theorem State.budget_kept {T : List Comp} {zz s : State} (hT : [.regs, .evt, .chans] ⊆ T) (hh : Kept T zz s) : Kept T zz
    (State.budget s) := by
  unfold State.budget
  try lift_lets
  repeat' first
    | with_reducible assumption | exact keptSub (by decide) hT
    | (intro s; refine (fun hk : Kept T zz s => ?_) ?_; clear_value s; rotate_left; subst s) | (intro v; try clear_value v)
    | with_reducible apply State.setChan_kept | with_reducible apply State.putFlag_kept
    | with_reducible apply State.logEv_kept | with_reducible apply Kept.ite | with_reducible (apply Kept.fold; intro _ _ _)
    | split | lift_lets

theorem State.commitBank_kept {T : List Comp} {zz s : State} (hT : [.regs, .icu, .nw, .pwr, .banks] ⊆ T) (n : Nat) (hh : Kept
    T zz s) : Kept T zz (State.commitBank s n) := by
  unfold State.commitBank
  try lift_lets
  repeat' first
    | with_reducible assumption | exact keptSub (by decide) hT
    | (intro s; refine (fun hk : Kept T zz s => ?_) ?_; clear_value s; rotate_left; subst s) | (intro v; try clear_value v)
    | with_reducible apply State.setBank_kept | with_reducible apply State.putFlag_kept
    | with_reducible apply State.bump_kept | with_reducible apply State.bankClose_kept
    | with_reducible apply State.bankOpen_kept | with_reducible apply State.bankGroup_kept | with_reducible apply Kept.ite
    | split | lift_lets

theorem State.latchTable_kept {T : List Comp} {zz s : State} (hT : [.regs, .pwr, .boost] ⊆ T) (hh : Kept T zz s) : Kept T zz
    (State.latchTable s) := by
  unfold State.latchTable
  try lift_lets
  repeat' first
    | with_reducible assumption | exact keptSub (by decide) hT
    | (intro s; refine (fun hk : Kept T zz s => ?_) ?_; clear_value s; rotate_left; subst s) | (intro v; try clear_value v)
    | with_reducible apply State.putFlag_kept | with_reducible apply Kept.ite
    | fail_if_no_progress (with_reducible refine Kept.upd_pwr ?_ (has (by decide) hT))
    | fail_if_no_progress (with_reducible refine Kept.upd_boost ?_ (has (by decide) hT))
    | fail_if_no_progress (refine Kept.updM (T := T) ?_ ?_ rfl rfl rfl rfl rfl; rotate_left; (intro c hc; cases c <;> first | exact rfl | exact absurd (has (by decide) hT) hc))

theorem State.judgeReady_kept {T : List Comp} {zz s : State} (hT : [.regs, .pins, .icu, .nw, .pwr] ⊆ T) (hh : Kept T zz s) :
    Kept T zz (State.judgeReady s) := by
  unfold State.judgeReady
  try lift_lets
  repeat' first
    | with_reducible assumption | exact keptSub (by decide) hT
    | (intro s; refine (fun hk : Kept T zz s => ?_) ?_; clear_value s; rotate_left; subst s) | (intro v; try clear_value v)
    | with_reducible apply State.putFlag_kept | with_reducible apply State.driveReady_kept
    | with_reducible apply State.wr_kept | with_reducible apply Kept.ite | with_reducible (apply Kept.fold; intro _ _ _)

theorem State.dawnComplete_kept {T : List Comp} {zz s : State} (hT : [.regs, .evt, .pwr] ⊆ T) (hh : Kept T zz s) : Kept T zz
    (State.dawnComplete s) := by
  unfold State.dawnComplete
  try lift_lets
  repeat' first
    | with_reducible assumption | exact keptSub (by decide) hT
    | (intro s; refine (fun hk : Kept T zz s => ?_) ?_; clear_value s; rotate_left; subst s) | (intro v; try clear_value v)
    | with_reducible apply State.putFlag_kept | with_reducible apply State.logFw_kept | with_reducible apply State.put_kept
    | with_reducible apply State.fltClr_kept | with_reducible apply Kept.ite
    | fail_if_no_progress (with_reducible refine Kept.upd_pwr ?_ (has (by decide) hT)) | split | lift_lets

theorem State.endFreeze_kept {T : List Comp} {zz s : State} (hT : [.regs] ⊆ T) (hh : Kept T zz s) : Kept T zz
    (State.endFreeze s) := by
  unfold State.endFreeze
  repeat' first
    | with_reducible assumption | exact keptSub (by decide) hT | with_reducible apply State.putFlag_kept
    | with_reducible apply Kept.ite

theorem State.duskEnd_kept {T : List Comp} {zz s : State} (hT : [.regs, .pwr, .chans, .mtx] ⊆ T) (hh : Kept T zz s) : Kept T
    zz (State.duskEnd s) := by
  unfold State.duskEnd
  try lift_lets
  repeat' first
    | with_reducible assumption | exact keptSub (by decide) hT
    | (intro s; refine (fun hk : Kept T zz s => ?_) ?_; clear_value s; rotate_left; subst s) | (intro v; try clear_value v)
    | with_reducible apply State.unprove_kept | with_reducible apply State.put_kept | with_reducible apply Kept.ite
    | with_reducible (apply Kept.fold; intro _ _ _)
    | fail_if_no_progress (with_reducible refine Kept.upd_pwr ?_ (has (by decide) hT)) | split | lift_lets

theorem State.firstCommit_kept {T : List Comp} {zz s : State} (hT : [.regs, .chans, .mtx] ⊆ T) (hh : Kept T zz s) : Kept T zz
    (State.firstCommit s) := by
  unfold State.firstCommit
  repeat' first
    | with_reducible assumption | exact keptSub (by decide) hT | with_reducible apply State.unprove_kept
    | with_reducible apply Kept.ite | with_reducible (apply Kept.fold; intro _ _ _) | split

theorem State.commitDrive_kept {T : List Comp} {zz s : State} (hT : [.regs, .icu, .evt, .nw, .pwr, .chans, .banks, .boost,
    .mtx] ⊆ T) (hh : Kept T zz s) : Kept T zz (State.commitDrive s) := by
  unfold State.commitDrive
  try lift_lets
  repeat' first
    | with_reducible assumption | exact keptSub (by decide) hT
    | (intro s; refine (fun hk : Kept T zz s => ?_) ?_; clear_value s; rotate_left; subst s) | (intro v; try clear_value v)
    | with_reducible apply State.commitChan_kept | with_reducible apply State.firstCommit_kept
    | with_reducible apply State.scanEnd_kept | with_reducible apply State.commitBank_kept
    | with_reducible apply State.budget_kept | with_reducible apply State.mtxHeld_kept
    | with_reducible apply State.latchTable_kept | with_reducible apply Kept.ite
    | with_reducible (apply Kept.fold; intro _ _ _)
    | fail_if_no_progress (with_reducible refine Kept.upd_boost ?_ (has (by decide) hT)) | split | lift_lets

theorem State.aspectCommit_kept {T : List Comp} {zz s : State} (hT : [.regs, .pins, .icu, .evt, .nw, .pwr, .chans, .banks,
    .boost, .res, .mtx] ⊆ T) (hh : Kept T zz s) : Kept T zz (State.aspectCommit s) := by
  unfold State.aspectCommit
  try lift_lets
  repeat' first
    | with_reducible assumption | exact keptSub (by decide) hT
    | (intro s; refine (fun hk : Kept T zz s => ?_) ?_; clear_value s; rotate_left; subst s) | (intro v; try clear_value v)
    | with_reducible apply State.endFreeze_kept | with_reducible apply State.refusePattern_kept
    | with_reducible apply State.commitAsp_kept | with_reducible apply State.banksSeen_kept
    | with_reducible apply State.setAsp_kept | with_reducible apply State.commitDrive_kept
    | with_reducible apply State.dawnComplete_kept | with_reducible apply State.duskEnd_kept
    | with_reducible apply State.judgeReady_kept | with_reducible apply Kept.ite
    | with_reducible (apply Kept.fold; intro _ _ _)
    | fail_if_no_progress (with_reducible refine Kept.upd_res ?_ (has (by decide) hT)) | split | lift_lets

theorem State.resolved_kept {T : List Comp} {zz s : State} (hT : [.obs, .res] ⊆ T) (hh : Kept T zz s) : Kept T zz
    (State.resolved s) := by
  unfold State.resolved
  try lift_lets
  repeat' first
    | with_reducible assumption | exact keptSub (by decide) hT
    | (intro s; refine (fun hk : Kept T zz s => ?_) ?_; clear_value s; rotate_left; subst s) | (intro v; try clear_value v)
    | with_reducible apply State.obsWrite_kept | with_reducible apply Kept.ite
    | with_reducible (apply Kept.fold; intro _ _ _)
    | fail_if_no_progress (with_reducible refine Kept.upd_res ?_ (has (by decide) hT)) | split | lift_lets

theorem State.arrive_kept {T : List Comp} {zz s : State} (hT : [.regs, .chans, .mtx] ⊆ T) (c : Nat) (hh : Kept T zz s) : Kept
    T zz (State.arrive s c) := by
  unfold State.arrive
  try lift_lets
  repeat' first
    | with_reducible assumption | exact keptSub (by decide) hT
    | (intro s; refine (fun hk : Kept T zz s => ?_) ?_; clear_value s; rotate_left; subst s) | (intro v; try clear_value v)
    | with_reducible apply State.setChan_kept | with_reducible apply State.darkLed_kept
    | with_reducible apply State.unprove_kept | with_reducible apply Kept.ite | split | lift_lets

theorem State.judgeTwilight_kept {T : List Comp} {zz s : State} (hT : [.regs, .evt] ⊆ T) (c : Nat) (clip : Bool) (hh : Kept T
    zz s) : Kept T zz (State.judgeTwilight s c clip) := by
  unfold State.judgeTwilight
  try lift_lets
  repeat' first
    | with_reducible assumption | exact keptSub (by decide) hT
    | (intro s; refine (fun hk : Kept T zz s => ?_) ?_; clear_value s; rotate_left; subst s) | (intro v; try clear_value v)
    | with_reducible apply State.logEv_kept | with_reducible apply State.putFlag_kept | with_reducible apply Kept.ite

theorem State.clipStep_kept {T : List Comp} {zz s : State} (hT : [.regs, .evt] ⊆ T) (c : Nat) (judged : Option Bool) (gone :
    Bool) (hh : Kept T zz s) : Kept T zz (State.clipStep s c judged gone) := by
  unfold State.clipStep
  try lift_lets
  repeat' first
    | with_reducible assumption | exact keptSub (by decide) hT
    | (intro s; refine (fun hk : Kept T zz s => ?_) ?_; clear_value s; rotate_left; subst s) | (intro v; try clear_value v)
    | with_reducible apply State.judgeTwilight_kept | with_reducible apply State.putFlag_kept
    | with_reducible apply Kept.ite | split | lift_lets

theorem State.showGov_kept {T : List Comp} {zz s : State} (hT : [.regs] ⊆ T) (c f : Nat) (hh : Kept T zz s) : Kept T zz
    (State.showGov s c f) := by
  unfold State.showGov
  try lift_lets
  repeat' first
    | with_reducible assumption | exact keptSub (by decide) hT
    | (intro s; refine (fun hk : Kept T zz s => ?_) ?_; clear_value s; rotate_left; subst s) | (intro v; try clear_value v)
    | with_reducible apply State.put_kept | with_reducible apply Kept.ite | split | lift_lets

theorem State.showDrive_kept {T : List Comp} {zz s : State} (hT : [.regs] ⊆ T) (c : Nat) (p : PlanOf) (pat : Bool) (on16 :
    Nat) (hh : Kept T zz s) : Kept T zz (State.showDrive s c p pat on16) := by
  unfold State.showDrive
  try lift_lets
  repeat' first
    | with_reducible assumption | exact keptSub (by decide) hT
    | (intro s; refine (fun hk : Kept T zz s => ?_) ?_; clear_value s; rotate_left; subst s) | (intro v; try clear_value v)
    | with_reducible apply State.showGov_kept | with_reducible apply State.put_kept
    | with_reducible apply State.putFlag_kept | with_reducible apply Kept.ite | split | lift_lets

theorem State.litStep_kept {T : List Comp} {zz s : State} (hT : [.regs, .life, .chans, .mtx] ⊆ T) (c : Nat) (was now : Bool)
    (hh : Kept T zz s) : Kept T zz (State.litStep s c was now) := by
  unfold State.litStep
  try lift_lets
  repeat' first
    | with_reducible assumption | exact keptSub (by decide) hT
    | (intro s; refine (fun hk : Kept T zz s => ?_) ?_; clear_value s; rotate_left; subst s) | (intro v; try clear_value v)
    | with_reducible apply State.unprove_kept | with_reducible apply State.putFlag_kept
    | with_reducible apply State.setChan_kept | with_reducible apply State.lifeAcc_kept | with_reducible apply Kept.ite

= = = = = = =

■ Your goal: Show each line of the material that includes the word "gone".

■ Result:
theorem State.clipStep_kept {T : List Comp} {zz s : State} (hT : [.regs, .evt] ⊆ T) (c : Nat) (judged : Option Bool) (gone :
    Bool) (hh : Kept T zz s) : Kept T zz (State.clipStep s c judged gone) := by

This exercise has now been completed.